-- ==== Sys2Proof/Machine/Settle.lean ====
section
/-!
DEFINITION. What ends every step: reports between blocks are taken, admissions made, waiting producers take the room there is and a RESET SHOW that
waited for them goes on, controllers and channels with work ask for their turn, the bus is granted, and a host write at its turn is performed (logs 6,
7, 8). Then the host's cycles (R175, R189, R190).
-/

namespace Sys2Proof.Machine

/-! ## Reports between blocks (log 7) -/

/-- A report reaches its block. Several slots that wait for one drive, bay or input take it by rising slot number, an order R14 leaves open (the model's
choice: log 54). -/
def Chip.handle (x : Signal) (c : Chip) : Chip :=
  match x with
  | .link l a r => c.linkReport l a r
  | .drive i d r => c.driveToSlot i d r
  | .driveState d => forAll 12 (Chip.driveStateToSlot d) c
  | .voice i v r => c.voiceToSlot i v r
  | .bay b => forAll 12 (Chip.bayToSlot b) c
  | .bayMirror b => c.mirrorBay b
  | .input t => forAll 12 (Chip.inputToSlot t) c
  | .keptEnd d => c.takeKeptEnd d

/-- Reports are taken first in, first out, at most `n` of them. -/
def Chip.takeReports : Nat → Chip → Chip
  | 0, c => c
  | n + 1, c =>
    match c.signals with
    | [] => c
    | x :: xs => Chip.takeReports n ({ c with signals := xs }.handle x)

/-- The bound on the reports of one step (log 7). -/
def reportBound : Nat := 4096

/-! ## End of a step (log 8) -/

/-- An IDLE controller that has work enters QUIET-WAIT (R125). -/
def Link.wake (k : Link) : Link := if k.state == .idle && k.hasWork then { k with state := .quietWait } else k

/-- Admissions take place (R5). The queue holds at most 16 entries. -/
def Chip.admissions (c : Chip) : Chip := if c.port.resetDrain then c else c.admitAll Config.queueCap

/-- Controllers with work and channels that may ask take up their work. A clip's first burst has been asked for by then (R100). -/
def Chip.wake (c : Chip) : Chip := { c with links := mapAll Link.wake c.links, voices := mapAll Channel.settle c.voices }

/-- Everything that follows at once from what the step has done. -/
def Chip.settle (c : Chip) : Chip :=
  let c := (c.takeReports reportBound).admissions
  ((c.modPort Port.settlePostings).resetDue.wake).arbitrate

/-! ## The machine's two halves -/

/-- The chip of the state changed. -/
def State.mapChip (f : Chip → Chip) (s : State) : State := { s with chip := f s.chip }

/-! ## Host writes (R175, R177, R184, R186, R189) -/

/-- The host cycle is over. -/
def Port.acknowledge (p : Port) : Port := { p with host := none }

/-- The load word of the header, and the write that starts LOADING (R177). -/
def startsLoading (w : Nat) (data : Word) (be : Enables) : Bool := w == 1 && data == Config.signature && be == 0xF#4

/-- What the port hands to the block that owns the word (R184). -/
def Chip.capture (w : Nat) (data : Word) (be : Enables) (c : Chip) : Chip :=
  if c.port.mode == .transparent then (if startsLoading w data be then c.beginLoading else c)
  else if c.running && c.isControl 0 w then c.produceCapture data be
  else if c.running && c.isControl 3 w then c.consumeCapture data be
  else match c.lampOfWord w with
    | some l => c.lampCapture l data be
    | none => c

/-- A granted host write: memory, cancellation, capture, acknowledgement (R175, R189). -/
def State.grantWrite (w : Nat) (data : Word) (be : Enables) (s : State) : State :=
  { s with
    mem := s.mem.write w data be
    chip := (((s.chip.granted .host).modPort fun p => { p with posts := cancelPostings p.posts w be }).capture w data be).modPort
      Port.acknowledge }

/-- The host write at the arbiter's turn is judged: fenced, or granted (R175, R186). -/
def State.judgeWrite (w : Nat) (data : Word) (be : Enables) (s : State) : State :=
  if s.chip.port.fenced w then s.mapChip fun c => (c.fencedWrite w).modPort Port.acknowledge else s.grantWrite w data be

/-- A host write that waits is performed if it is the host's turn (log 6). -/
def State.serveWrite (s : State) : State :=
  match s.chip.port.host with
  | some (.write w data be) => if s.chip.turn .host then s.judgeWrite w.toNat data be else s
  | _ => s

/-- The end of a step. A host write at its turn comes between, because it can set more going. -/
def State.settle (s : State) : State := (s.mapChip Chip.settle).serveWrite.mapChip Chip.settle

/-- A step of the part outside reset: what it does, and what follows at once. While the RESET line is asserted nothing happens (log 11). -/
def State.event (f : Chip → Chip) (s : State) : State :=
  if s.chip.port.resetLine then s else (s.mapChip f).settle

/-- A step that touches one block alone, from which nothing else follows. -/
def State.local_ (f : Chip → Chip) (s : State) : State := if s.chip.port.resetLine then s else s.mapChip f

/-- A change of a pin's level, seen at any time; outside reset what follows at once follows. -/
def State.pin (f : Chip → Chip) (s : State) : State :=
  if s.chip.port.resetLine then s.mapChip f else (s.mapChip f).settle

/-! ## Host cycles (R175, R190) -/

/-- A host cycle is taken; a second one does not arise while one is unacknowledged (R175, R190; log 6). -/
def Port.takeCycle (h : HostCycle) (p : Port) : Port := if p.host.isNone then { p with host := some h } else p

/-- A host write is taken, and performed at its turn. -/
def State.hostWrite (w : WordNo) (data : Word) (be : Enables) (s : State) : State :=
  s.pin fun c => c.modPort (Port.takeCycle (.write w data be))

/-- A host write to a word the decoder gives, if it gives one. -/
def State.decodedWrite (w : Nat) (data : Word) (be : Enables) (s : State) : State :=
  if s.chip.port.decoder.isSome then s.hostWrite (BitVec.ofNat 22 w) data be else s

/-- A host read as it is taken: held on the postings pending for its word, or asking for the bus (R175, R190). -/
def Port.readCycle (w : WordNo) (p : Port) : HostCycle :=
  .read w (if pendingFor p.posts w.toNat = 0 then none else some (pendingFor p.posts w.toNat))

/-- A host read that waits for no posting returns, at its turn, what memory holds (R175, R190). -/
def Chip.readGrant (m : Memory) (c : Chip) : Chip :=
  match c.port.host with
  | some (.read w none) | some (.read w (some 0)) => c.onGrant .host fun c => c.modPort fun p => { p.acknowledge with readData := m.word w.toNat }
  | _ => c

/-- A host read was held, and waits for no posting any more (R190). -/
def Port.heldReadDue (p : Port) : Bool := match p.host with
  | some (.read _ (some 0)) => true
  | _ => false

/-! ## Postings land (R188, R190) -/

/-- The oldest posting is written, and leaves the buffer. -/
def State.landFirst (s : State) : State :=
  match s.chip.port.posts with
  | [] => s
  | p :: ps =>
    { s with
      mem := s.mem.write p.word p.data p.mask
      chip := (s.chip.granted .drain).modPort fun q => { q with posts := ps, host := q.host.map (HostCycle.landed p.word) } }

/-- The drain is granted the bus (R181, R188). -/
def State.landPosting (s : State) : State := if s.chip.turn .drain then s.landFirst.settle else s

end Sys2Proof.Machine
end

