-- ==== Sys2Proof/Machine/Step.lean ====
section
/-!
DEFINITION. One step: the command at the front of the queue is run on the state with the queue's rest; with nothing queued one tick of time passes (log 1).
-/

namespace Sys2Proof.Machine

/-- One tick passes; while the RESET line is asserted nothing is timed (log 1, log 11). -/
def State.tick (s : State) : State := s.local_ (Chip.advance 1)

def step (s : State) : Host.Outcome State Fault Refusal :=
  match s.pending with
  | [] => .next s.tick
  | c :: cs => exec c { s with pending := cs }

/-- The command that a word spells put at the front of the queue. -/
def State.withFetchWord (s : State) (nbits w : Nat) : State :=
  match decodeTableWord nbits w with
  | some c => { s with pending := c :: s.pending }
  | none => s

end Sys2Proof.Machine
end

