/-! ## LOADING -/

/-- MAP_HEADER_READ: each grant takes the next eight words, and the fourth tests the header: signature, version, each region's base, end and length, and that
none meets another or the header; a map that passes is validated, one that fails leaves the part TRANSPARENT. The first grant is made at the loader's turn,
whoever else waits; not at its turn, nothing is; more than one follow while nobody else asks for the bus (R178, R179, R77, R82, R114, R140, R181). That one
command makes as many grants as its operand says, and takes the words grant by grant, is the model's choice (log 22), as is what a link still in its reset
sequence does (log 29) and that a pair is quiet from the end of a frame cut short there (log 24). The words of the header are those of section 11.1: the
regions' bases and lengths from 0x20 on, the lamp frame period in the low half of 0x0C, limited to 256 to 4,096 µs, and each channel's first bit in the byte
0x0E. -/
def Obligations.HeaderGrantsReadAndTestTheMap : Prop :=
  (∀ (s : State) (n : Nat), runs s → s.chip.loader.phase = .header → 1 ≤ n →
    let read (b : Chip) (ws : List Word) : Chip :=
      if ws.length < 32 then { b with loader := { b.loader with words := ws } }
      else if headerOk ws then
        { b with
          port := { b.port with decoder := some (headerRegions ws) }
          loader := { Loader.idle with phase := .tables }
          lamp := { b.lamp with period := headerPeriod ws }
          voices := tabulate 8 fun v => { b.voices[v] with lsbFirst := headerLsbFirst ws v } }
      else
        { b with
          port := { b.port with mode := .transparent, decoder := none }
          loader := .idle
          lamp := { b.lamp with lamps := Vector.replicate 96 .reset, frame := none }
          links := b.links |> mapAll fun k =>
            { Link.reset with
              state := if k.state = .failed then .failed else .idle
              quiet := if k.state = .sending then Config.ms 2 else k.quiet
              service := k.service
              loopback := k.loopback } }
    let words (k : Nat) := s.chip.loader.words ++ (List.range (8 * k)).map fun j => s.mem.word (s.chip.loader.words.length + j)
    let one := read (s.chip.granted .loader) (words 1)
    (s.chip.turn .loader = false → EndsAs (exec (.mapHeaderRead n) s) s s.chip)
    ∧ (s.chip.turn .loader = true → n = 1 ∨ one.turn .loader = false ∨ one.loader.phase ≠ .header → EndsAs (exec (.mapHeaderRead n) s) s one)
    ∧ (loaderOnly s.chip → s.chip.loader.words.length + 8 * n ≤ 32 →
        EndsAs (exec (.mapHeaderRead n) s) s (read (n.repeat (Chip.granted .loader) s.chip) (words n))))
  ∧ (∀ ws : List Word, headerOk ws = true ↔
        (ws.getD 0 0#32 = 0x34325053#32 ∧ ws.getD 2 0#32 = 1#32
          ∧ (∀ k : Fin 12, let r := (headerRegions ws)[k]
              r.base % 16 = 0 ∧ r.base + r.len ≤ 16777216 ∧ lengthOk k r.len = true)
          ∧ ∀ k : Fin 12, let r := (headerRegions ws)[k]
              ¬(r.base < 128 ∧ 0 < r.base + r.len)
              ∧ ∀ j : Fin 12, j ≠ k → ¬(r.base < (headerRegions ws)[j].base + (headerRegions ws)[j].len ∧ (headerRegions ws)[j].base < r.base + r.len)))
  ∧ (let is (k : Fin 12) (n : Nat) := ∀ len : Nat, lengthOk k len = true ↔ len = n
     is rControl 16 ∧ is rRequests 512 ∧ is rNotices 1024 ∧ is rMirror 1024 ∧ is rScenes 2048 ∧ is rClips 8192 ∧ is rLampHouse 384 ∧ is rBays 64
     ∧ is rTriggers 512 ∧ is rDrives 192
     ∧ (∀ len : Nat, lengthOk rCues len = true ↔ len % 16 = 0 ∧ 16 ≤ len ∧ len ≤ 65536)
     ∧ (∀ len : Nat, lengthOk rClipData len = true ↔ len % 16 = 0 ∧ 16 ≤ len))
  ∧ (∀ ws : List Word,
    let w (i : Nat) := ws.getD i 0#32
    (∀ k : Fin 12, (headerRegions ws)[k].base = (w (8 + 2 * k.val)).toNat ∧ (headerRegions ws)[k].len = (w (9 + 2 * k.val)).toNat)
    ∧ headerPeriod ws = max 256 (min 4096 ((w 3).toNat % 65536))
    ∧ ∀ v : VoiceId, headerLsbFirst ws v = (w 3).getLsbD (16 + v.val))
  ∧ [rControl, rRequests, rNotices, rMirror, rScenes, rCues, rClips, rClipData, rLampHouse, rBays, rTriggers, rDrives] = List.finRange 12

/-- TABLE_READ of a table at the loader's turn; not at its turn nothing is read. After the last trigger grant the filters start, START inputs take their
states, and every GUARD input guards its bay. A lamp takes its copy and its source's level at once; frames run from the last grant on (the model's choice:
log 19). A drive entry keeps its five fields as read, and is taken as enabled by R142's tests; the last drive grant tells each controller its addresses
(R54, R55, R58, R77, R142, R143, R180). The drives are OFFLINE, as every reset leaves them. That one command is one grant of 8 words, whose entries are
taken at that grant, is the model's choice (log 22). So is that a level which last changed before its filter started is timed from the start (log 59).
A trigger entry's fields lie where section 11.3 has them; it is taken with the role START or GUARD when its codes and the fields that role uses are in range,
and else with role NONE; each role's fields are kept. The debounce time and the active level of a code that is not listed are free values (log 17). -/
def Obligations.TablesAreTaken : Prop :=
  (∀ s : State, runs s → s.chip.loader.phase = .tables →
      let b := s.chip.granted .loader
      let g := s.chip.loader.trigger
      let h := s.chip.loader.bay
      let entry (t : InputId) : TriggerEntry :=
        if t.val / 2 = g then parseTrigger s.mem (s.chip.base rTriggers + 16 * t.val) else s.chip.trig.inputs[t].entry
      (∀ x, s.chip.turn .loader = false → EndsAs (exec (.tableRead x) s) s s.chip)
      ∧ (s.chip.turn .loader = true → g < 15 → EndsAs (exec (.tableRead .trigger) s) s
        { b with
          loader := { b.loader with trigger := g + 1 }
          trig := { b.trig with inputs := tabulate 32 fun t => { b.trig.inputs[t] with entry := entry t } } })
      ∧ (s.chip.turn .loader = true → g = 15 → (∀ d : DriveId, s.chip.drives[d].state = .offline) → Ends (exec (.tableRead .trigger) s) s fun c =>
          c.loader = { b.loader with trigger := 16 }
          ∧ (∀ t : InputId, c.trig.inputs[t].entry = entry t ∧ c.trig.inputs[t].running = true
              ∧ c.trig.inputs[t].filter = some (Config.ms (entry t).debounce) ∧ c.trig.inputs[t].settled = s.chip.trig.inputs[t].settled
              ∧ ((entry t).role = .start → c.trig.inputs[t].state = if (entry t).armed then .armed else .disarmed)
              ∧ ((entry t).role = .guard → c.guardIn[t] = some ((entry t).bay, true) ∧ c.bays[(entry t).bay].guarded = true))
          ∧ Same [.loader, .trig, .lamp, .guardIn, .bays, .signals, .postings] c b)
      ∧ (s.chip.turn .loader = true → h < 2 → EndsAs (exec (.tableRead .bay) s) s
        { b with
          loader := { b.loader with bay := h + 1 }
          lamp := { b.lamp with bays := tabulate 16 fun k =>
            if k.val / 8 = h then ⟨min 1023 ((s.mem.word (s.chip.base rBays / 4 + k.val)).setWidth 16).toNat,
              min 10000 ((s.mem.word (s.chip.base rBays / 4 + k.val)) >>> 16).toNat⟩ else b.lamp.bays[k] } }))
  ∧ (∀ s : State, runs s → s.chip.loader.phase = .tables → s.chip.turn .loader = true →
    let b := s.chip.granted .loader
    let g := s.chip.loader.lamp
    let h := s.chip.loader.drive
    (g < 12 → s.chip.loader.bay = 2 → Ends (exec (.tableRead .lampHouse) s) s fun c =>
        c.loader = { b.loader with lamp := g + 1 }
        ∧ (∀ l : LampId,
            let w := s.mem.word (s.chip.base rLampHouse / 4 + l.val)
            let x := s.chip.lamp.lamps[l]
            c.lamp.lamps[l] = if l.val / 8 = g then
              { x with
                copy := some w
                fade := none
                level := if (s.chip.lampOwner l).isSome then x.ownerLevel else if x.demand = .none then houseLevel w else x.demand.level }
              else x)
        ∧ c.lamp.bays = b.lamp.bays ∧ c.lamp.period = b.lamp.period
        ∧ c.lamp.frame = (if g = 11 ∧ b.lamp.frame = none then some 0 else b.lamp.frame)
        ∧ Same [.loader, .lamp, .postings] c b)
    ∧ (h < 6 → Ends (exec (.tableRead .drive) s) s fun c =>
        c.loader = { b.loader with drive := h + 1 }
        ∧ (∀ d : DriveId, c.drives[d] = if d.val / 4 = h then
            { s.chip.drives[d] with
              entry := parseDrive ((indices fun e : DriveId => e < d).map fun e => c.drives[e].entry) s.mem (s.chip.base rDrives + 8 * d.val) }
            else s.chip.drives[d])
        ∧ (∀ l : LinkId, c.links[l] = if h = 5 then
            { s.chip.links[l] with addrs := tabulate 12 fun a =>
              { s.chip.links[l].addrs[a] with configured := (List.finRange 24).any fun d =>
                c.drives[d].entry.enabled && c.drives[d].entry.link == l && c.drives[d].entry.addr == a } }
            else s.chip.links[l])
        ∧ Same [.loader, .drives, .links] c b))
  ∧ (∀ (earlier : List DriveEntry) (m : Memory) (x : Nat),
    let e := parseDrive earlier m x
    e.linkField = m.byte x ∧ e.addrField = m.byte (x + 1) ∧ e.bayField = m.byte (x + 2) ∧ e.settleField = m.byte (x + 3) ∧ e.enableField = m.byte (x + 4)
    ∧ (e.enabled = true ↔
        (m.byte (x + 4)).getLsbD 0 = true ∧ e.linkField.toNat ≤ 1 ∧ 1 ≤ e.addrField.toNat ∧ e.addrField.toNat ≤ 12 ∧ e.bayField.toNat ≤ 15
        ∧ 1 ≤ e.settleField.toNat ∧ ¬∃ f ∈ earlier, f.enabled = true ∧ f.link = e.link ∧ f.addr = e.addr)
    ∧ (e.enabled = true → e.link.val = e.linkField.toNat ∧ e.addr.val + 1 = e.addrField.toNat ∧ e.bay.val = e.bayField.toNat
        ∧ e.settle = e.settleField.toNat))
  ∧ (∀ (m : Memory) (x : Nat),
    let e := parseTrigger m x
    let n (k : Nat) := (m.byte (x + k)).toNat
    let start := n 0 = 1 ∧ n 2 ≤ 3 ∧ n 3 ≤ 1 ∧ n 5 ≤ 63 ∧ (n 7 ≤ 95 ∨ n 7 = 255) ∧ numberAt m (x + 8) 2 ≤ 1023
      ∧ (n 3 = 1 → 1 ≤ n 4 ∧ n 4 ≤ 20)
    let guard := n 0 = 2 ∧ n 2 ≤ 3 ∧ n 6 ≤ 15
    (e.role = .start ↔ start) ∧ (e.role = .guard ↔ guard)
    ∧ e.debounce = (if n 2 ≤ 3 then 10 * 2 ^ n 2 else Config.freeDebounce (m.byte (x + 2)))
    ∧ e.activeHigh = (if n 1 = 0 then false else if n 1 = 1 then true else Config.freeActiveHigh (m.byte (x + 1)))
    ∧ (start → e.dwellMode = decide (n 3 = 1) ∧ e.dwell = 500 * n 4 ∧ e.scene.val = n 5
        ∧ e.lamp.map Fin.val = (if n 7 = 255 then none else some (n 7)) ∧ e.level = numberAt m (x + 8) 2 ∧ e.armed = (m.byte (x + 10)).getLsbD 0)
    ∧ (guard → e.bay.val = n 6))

═══

> _What this task involves_
What is asked for is an exact copy of the lines above from the one containing "def State.mapChip (f" through the one containing "match s.chip.port.host with", and only those.

> _Result of the exercise_
def State.mapChip (f : Chip → Chip) (s : State) : State := { s with chip := f s.chip }

/-! ## Host writes (R175, R177, R184, R186, R189) -/

/-- The host cycle is over. -/
def Port.acknowledge (p : Port) : Port := { p with host := none }

/-- The load word of the header, and the write that starts LOADING (R177). -/
def startsLoading (w : Nat) (data : Word) (be : Enables) : Bool := w == 1 && data == Config.signature && be == 0xF#4

/-- What the port hands to the block that owns the word (R184). -/
def Chip.capture (w : Nat) (data : Word) (be : Enables) (c : Chip) : Chip :=
  if c.port.mode == .transparent then (if startsLoading w data be then c.beginLoading else c)
  else if c.running && c.isControl 0 w then c.produceCapture data be
  else if c.running && c.isControl 3 w then c.consumeCapture data be
  else match c.lampOfWord w with
    | some l => c.lampCapture l data be
    | none => c

/-- A granted host write: memory, cancellation, capture, acknowledgement (R175, R189). -/
def State.grantWrite (w : Nat) (data : Word) (be : Enables) (s : State) : State :=
  { s with
    mem := s.mem.write w data be
    chip := (((s.chip.granted .host).modPort fun p => { p with posts := cancelPostings p.posts w be }).capture w data be).modPort
      Port.acknowledge }

/-- The host write at the arbiter's turn is judged: fenced, or granted (R175, R186). -/
def State.judgeWrite (w : Nat) (data : Word) (be : Enables) (s : State) : State :=
  if s.chip.port.fenced w then s.mapChip fun c => (c.fencedWrite w).modPort Port.acknowledge else s.grantWrite w data be

/-- A host write that waits is performed if it is the host's turn (log 6). -/
def State.serveWrite (s : State) : State :=
  match s.chip.port.host with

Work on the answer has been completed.